As can be seen by comparing the rule of thumb method to the Sign test method, the rule of thumb method produced confidence intervals of 0.00%–11.57%. These match the 0.00%–11.6% confidence intervals at the conservative 98.8% confidence level produced by the Sign test method. As noted earlier, the rule of thumb method tends to produce overly conservative confidence intervals. The Sign test method, calculated by computer, will also interpolate the confidence intervals down to the 95% confidence level, which is the more commonly accepted level.


In the above instance, the small sample sizes and the relatively large standard deviation produce confidence intervals for both the mean and the median with great breadth. Consequently, the quality and reliability of any valuation conclusion based solely on the data are poor. Merely stating a mean or a median, absent confidence intervals, is misleading. These numbers, in and of themselves, do not properly indicate the probability of accuracy of the numbers, which is best determined by the confidence interval. In other words, opposing appraisers, given a reasonable qualitative rationale, can identify a value anywhere within the confidence interval and each be statistically correct. Thus, when confidence intervals are wide, the analysis is dependent upon the strength of the qualitative arguments that appraisers bring to the valuation. Alternatively, when confidence intervals narrow, the qualitative arguments become less critical, as the data speak for themselves.

Further illustrating these points, the chart at the bottom left shows the July 2, 1996, REIT data used by the taxpayer’s appraiser in the Lappo case, about which the court was critical.

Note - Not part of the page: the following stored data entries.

-- ==== Sys2Proof/Machine/Ops.lean ====
section
/-! DEFINITION. Operations shared by every command: the clock, the counters, the ports, notices, the actuator unit's
command list, and changes of zone status. -/

namespace Sys2Proof.Machine

/-! ### Clock and counters -/

/-- A command is taken at moment `t`; the clock never runs back (log 1). -/
def State.at_ (s : State) (t : Nat) : State := { s with now := max s.now t }

/-- The counters in the order of COUNTERS (R179). -/
inductive Counter where
  | upReceived | upCheck | upFraming | upOverrun | dnReceived | dnCheck | dnFraming | dnOverrun
  | malformed | foreign | filtered | unknownNode | unknownMarker | markerRepeat | staleAck | unmatchedBerth
  | unmatchedTrap | unmatchedBooster | staleBooster | noticesDropped | mgmtOverrun
  deriving DecidableEq, Repr

/-- Place of a counter in the counters table (R179). -/
def Counter.place : Counter → Nat
  | .upReceived => 0
  | .upCheck => 1
  | .upFraming => 2
  | .upOverrun => 3
  | .dnReceived => 4
  | .dnCheck => 5
  | .dnFraming => 6
  | .dnOverrun => 7
  | .malformed => 8
  | .foreign => 9
  | .filtered => 10
  | .unknownNode => 11
  | .unknownMarker => 12
  | .markerRepeat => 13
  | .staleAck => 14
  | .unmatchedBerth => 15
  | .unmatchedTrap => 16
  | .unmatchedBooster => 17
  | .staleBooster => 18
  | .noticesDropped => 19
  | .mgmtOverrun => 20

/-- The value of a counter. -/
def State.counter (s : State) (c : Counter) : Nat := s.counters[c.place]?.getD 0

/-- A counter advances by one and stays at 65535 (R162, R179). -/
def State.bump (s : State) (c : Counter) : State :=
  { s with counters := s.counters.setIfInBounds c.place (min (s.counter c + 1) 65535) }

/-- The next free choice of an order the manual leaves open (log 9). -/
def State.freeBool (s : State) : Bool := Config.freeOrder s.free
/-- The free choice has been used. -/
def State.useFree (s : State) : State := { s with free := s.free + 1 }

/-! ### Ports (R168 to R171) -/

/-- A frame of class 1: it carries actuator commands or a LIMIT record (R170). -/
def QFrame.urgent (f : QFrame) : Bool := frameKind f.bytes == 2 || frameKind f.bytes == 5

/-- The transmit arbiter: when the transmitter is free, the oldest frame of the first class that has one is begun (R170). -/
def PortState.start (p : PortState) : PortState :=
  match p.tx with
  | some _ => p
  | none =>
    match p.origin.find? QFrame.urgent with
    | some f => { p with tx := some f, origin := p.origin.erase f }
    | none =>
      match p.fwd with
      | f :: rest => { p with tx := some f, fwd := rest }
      | [] =>
        match p.origin with
        | f :: rest => { p with tx := some f, origin := rest }
        | [] => p

/-- The origin queue has room (R169). -/
def PortState.room (p : PortState) : Bool := p.origin.length < Config.originCap

/-- A frame joins the tail of the origin queue. -/
def PortState.originate (p : PortState) (bytes : List Byte) : PortState :=
  { p with origin := p.origin ++ [⟨bytes, []⟩] }

/-- A frame the part builds for the supervisor: destination 1, source its own line address (R161, R169). -/
def State.supervisorFrame (s : State) (kind : Nat) (records : List RawRecord) : List Byte :=
  buildFrame 1 s.addr kind (chainBytes records)

/-- One NOTICE frame is built of up to 12 of the oldest notices (R171). -/
def State.buildNotice (s : State) : State :=
  if s.notices.isEmpty || !s.up.room || s.held.isSome || s.ev.holdNotices then s
  else
    { s with
      up := s.up.originate (s.supervisorFrame 8 ((s.notices.take Config.noticePack).map noticeRecord))
      notices := s.notices.drop Config.noticePack }

/-- A held response is placed when the upline origin queue has room (R169, R173). -/
def State.placeHeld (s : State) : State :=
  match s.held with
  | none => s
  | some f => if s.up.room then { s with up := { s.up with origin := s.up.origin ++ [f] }, held := none } else s

/-- The upline originators place what they hold while there is room: the response first, then notices (R169). A full
notice queue makes two frames. -/
def State.fillUp (s : State) : State := s.placeHeld.buildNotice.buildNotice

/-- The upline arbiter chooses, when its transmitter is free. -/
def State.startUp (s : State) : State := { s with up := s.up.start }

/-- Upline arbiter and originators until nothing more can be placed or begun (R169, R170, R171). -/
def State.pumpUp (s : State) : State := s.startUp.fillUp.startUp.fillUp

/-- A notice is raised: discarded if masked, queued if there is room, dropped and counted otherwise (R180). A notice
queued while the origin queue has room leaves at once (R171). -/
def State.notice (s : State) (n : Notice) : State :=
  if !s.mask.getLsbD n.kind then s
  else if s.notices.length < Config.noticeCap then ({ s with notices := s.notices ++ [n] } : State).pumpUp
  else s.bump .noticesDropped

/-! ### Actuator unit (R127 to R129) -/

/-- The next node whose LIMIT record waits for room, in ascending index (R129). -/
def State.nextLimit (s : State) : Option (Nat × NodeEntry) :=
  ((List.range 48).find? fun n => (s.nodeS n).limitPending && (s.nodeE n).isSome).bind fun n =>
    (s.nodeE n).map fun e => (n, e)

/-- A LIMIT record is placed: the flag is cleared, and the join timer starts if the node is JOINING (R120, R129). -/
def State.placeLimit (s : State) (n : Nat) (e : NodeEntry) : State :=
  let s1 : State := { s with dn := s.dn.originate (buildFrame e.address s.addr 5 (chainBytes [limitRecord e])) }
  s1.modNode n fun q => { q with limitPending := false, join := if q.state = .joining then some s.now else q.join }

/-- The node an authority index's actuator is on. -/
def State.actNode (s : State) (a : Nat) : Option Nat := (s.authE a).map fun e => e.node

/-- The unsent list entries of one node, in list order. -/
def State.unsentOf (s : State) (n : Nat) : List CmdEntry :=
  s.cmds.filter fun e => e.sent.isNone && s.actNode e.act == some n

/-- Every unsent entry for a node goes in one ACTUATOR_COMMAND frame, and becomes sent at the present moment (R129). -/
def State.placeCommands (s : State) (n : Nat) : State :=
  let records := (s.unsentOf n).map fun e => commandRecord (((s.authE e.act).map AuthEntry.num).getD 0) e.tag e.value
  let address := ((s.nodeE n).map NodeEntry.address).getD 0
  { s with
    dn := s.dn.originate (buildFrame address s.addr 2 (chainBytes records))
    cmds := s.cmds.map fun e => if e.sent.isNone && s.actNode e.act == some n then { e with sent := some s.now } else e }

/-- One frame of the actuator unit is placed, when there is room and something to place: pending LIMIT records first,
then the unsent entries of the oldest unsent entry's node (R129). -/
def State.placeOne (s : State) : Option State :=
  if !s.dn.room then none
  else
    match s.nextLimit with
    | some (n, e) => some (s.placeLimit n e)
    | none =>
      match (s.cmds.find? fun e => e.sent.isNone).bind fun e => s.actNode e.act with
      | some n => some (s.placeCommands n)
      | none => none

/-- Frames are placed while room remains (R129); each takes one place of the queue, so its length bounds them. -/
def State.placeFrames : Nat → State → State
  | 0, s => s
  | fuel + 1, s =>
    match s.placeOne with
    | none => s
    | some s' => placeFrames fuel s'

/-- The downline arbiter chooses, when its transmitter is free (R170). -/
def State.startDn (s : State) : State := { s with dn := s.dn.start }

/-- As many frames as the origin queue can hold. -/
def State.fillDn (s : State) : State := State.placeFrames Config.originCap s

/-- Downline arbiter and actuator unit until nothing more can be placed or begun. -/
def State.pumpDn (s : State) : State := s.startDn.fillDn.startDn.fillDn

/-- A frame joins a port's forward queue, or is dropped and counted when it holds 8 (R168). -/
def State.forward (s : State) (out : Port) (f : QFrame) : State :=
  match out with
  | .up =>
    if s.up.fwd.length < Config.fwdCap then ({ s with up := { s.up with fwd := s.up.fwd ++ [f] } } : State).pumpUp
    else s.bump .upOverrun
  | .down =>
    if s.dn.fwd.length < Config.fwdCap then ({ s with dn := { s.dn with fwd := s.dn.fwd ++ [f] } } : State).pumpDn
    else s.bump .dnOverrun

/-- The actuator unit takes a command for a defined actuator with a value of its kind (R128): a command that is not one
is discarded, and one for a node that is not present is withheld. The actuator's owner is not tested (the model's choice,
log 41). -/
def State.handTaken (s : State) (a : Nat) (v : ActValue) : Bool :=
  match s.authE a with
  | none => false
  | some e => v.kind == e.kind && v.inRange

/-- A handed command makes a list entry: it is taken and its node is present (R128). -/
def State.handListed (s : State) (a : Nat) (v : ActValue) : Bool :=
  s.handTaken a v && (match s.authE a with
    | none => false
    | some e => (s.nodeS e.node).state.present)

/-- A command is handed (R128) but no frame is placed yet. -/
def State.handRaw (s : State) (a : Nat) (v : ActValue) : State :=
  if !s.handTaken a v then s
  else
    let s1 := s.putAct a ⟨some v, false⟩
    if s.handListed a v then
      { s1 with cmds := (s1.cmds.filter fun e => e.act != a) ++ [⟨a, v, s1.tag, none⟩], tag := (s1.tag + 1) % 16 }
    else { s1 with cmds := s1.cmds.filter fun e => e.act != a }

/-- A command is handed, and sent at once when the downline origin queue has room (R128, R129). -/
def State.hand (s : State) (a : Nat) (v : ActValue) : State := (s.handRaw a v).pumpDn

/-- Several commands the actuator unit hands itself stand in the list before a frame is built (R134, log 11). -/
def State.handAll (s : State) (l : List (Nat × ActValue)) : State :=
  (l.foldl (fun s p => s.handRaw p.1 p.2) s).pumpDn

/-- A LIMIT record is handed for a node (R120): placed at once, or left pending. -/
def State.handLimit (s : State) (n : Nat) : State := (s.modNode n fun q => { q with limitPending := true }).pumpDn

/-! ### Zone status (R10 to R16) -/

/-- A zone's status changes; a zone becoming FREE or losing a hold is reported to the arbiter, whose scan comes at the
end of the command (R11, R45, log 7). -/
def State.setZs (s : State) (z : Nat) (x : ZoneStatus) : State :=
  let old := s.zst z
  let due := (!old.isFree && x.isFree) || (old.nodeHold && !x.nodeHold) || (old.userHold && !x.userHold) ||
    (old.fault.isSome && x.fault.isNone)
  (s.putZs z x).modEv fun e => { e with scanDue := e.scanDue || due }

/-- Change a zone's status with the report of `setZs`. -/
def State.modZs (s : State) (z : Nat) (f : ZoneStatus → ZoneStatus) : State := s.setZs z (f (s.zst z))

/-- A scan is to follow (R45). -/
def State.scanWanted (s : State) : State := s.modEv fun e => { e with scanDue := true }

/-- A fault is raised on a zone (R14); at an undefined zone it is discarded (R10). -/
def State.raiseFault (s : State) (z : Nat) (f : ZFault) : State :=
  if (s.zoneE z).isNone then s else s.modZs z fun q => { q with fault := some (mergeFault q.fault f) }

/-- A zone's watch starts from the present moment, except in CONFIG and CHECKING (R34). -/
def State.startWatch (s : State) (z : Nat) : State :=
  if s.mode.watchesStart then s.modZs z fun q => { q with watch := some s.now } else s

/-- A zone's watch stops (R35). -/
def State.stopWatch (s : State) (z : Nat) : State := s.modZs z fun q => { q with watch := none }

/-- The NODE hold of a defined zone is placed or removed (R12). -/
def State.evalNodeHold (s : State) (z : Nat) : State :=
  match s.zoneE z with
  | none => s
  | some e => if (s.zst z).nodeHold = s.wantsNodeHold e then s else s.modZs z fun q => { q with nodeHold := s.wantsNodeHold e }

/-- The NODE holds of the zones whose depends list names a node are evaluated again (R12). -/
def State.evalNodeHolds (s : State) (n : Nat) : State :=
  (s.definedZones.filter fun p => p.2.depends.contains n).foldl (fun s p => s.evalNodeHold p.1) s

/-- The USER hold of each zone follows its latch and its FOLLOW users; an undefined zone has none (R10, R13). -/
def State.evalUserHolds (s : State) : State :=
  let hot := s.followHolds
  s.definedZones.foldl (fun s p =>
    let q := s.zst p.1
    let want := q.latch || hot.contains p.1
    if q.userHold = want then s else s.setZs p.1 { q with userHold := want }) s

end Sys2Proof.Machine
end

The chart shows the calculations for the means, medians, standard deviations, and their respective confidence intervals and margins for error. As can be seen, these data also indicated wide variation and margin for error, which undermined the taxpayer’s conclusions of value.


In its opinions in both Lappo and Peracchio, the court asks for better statistical information and knowledge from appraisers appearing before it. This is long overdue. The above statistical procedures described provide the court with the information for which it asks. Given the court’s request for better statistical reasoning, it is important for attorneys to query their appraisers about whether they have the requisite statistical knowledge that meets the court’s demands.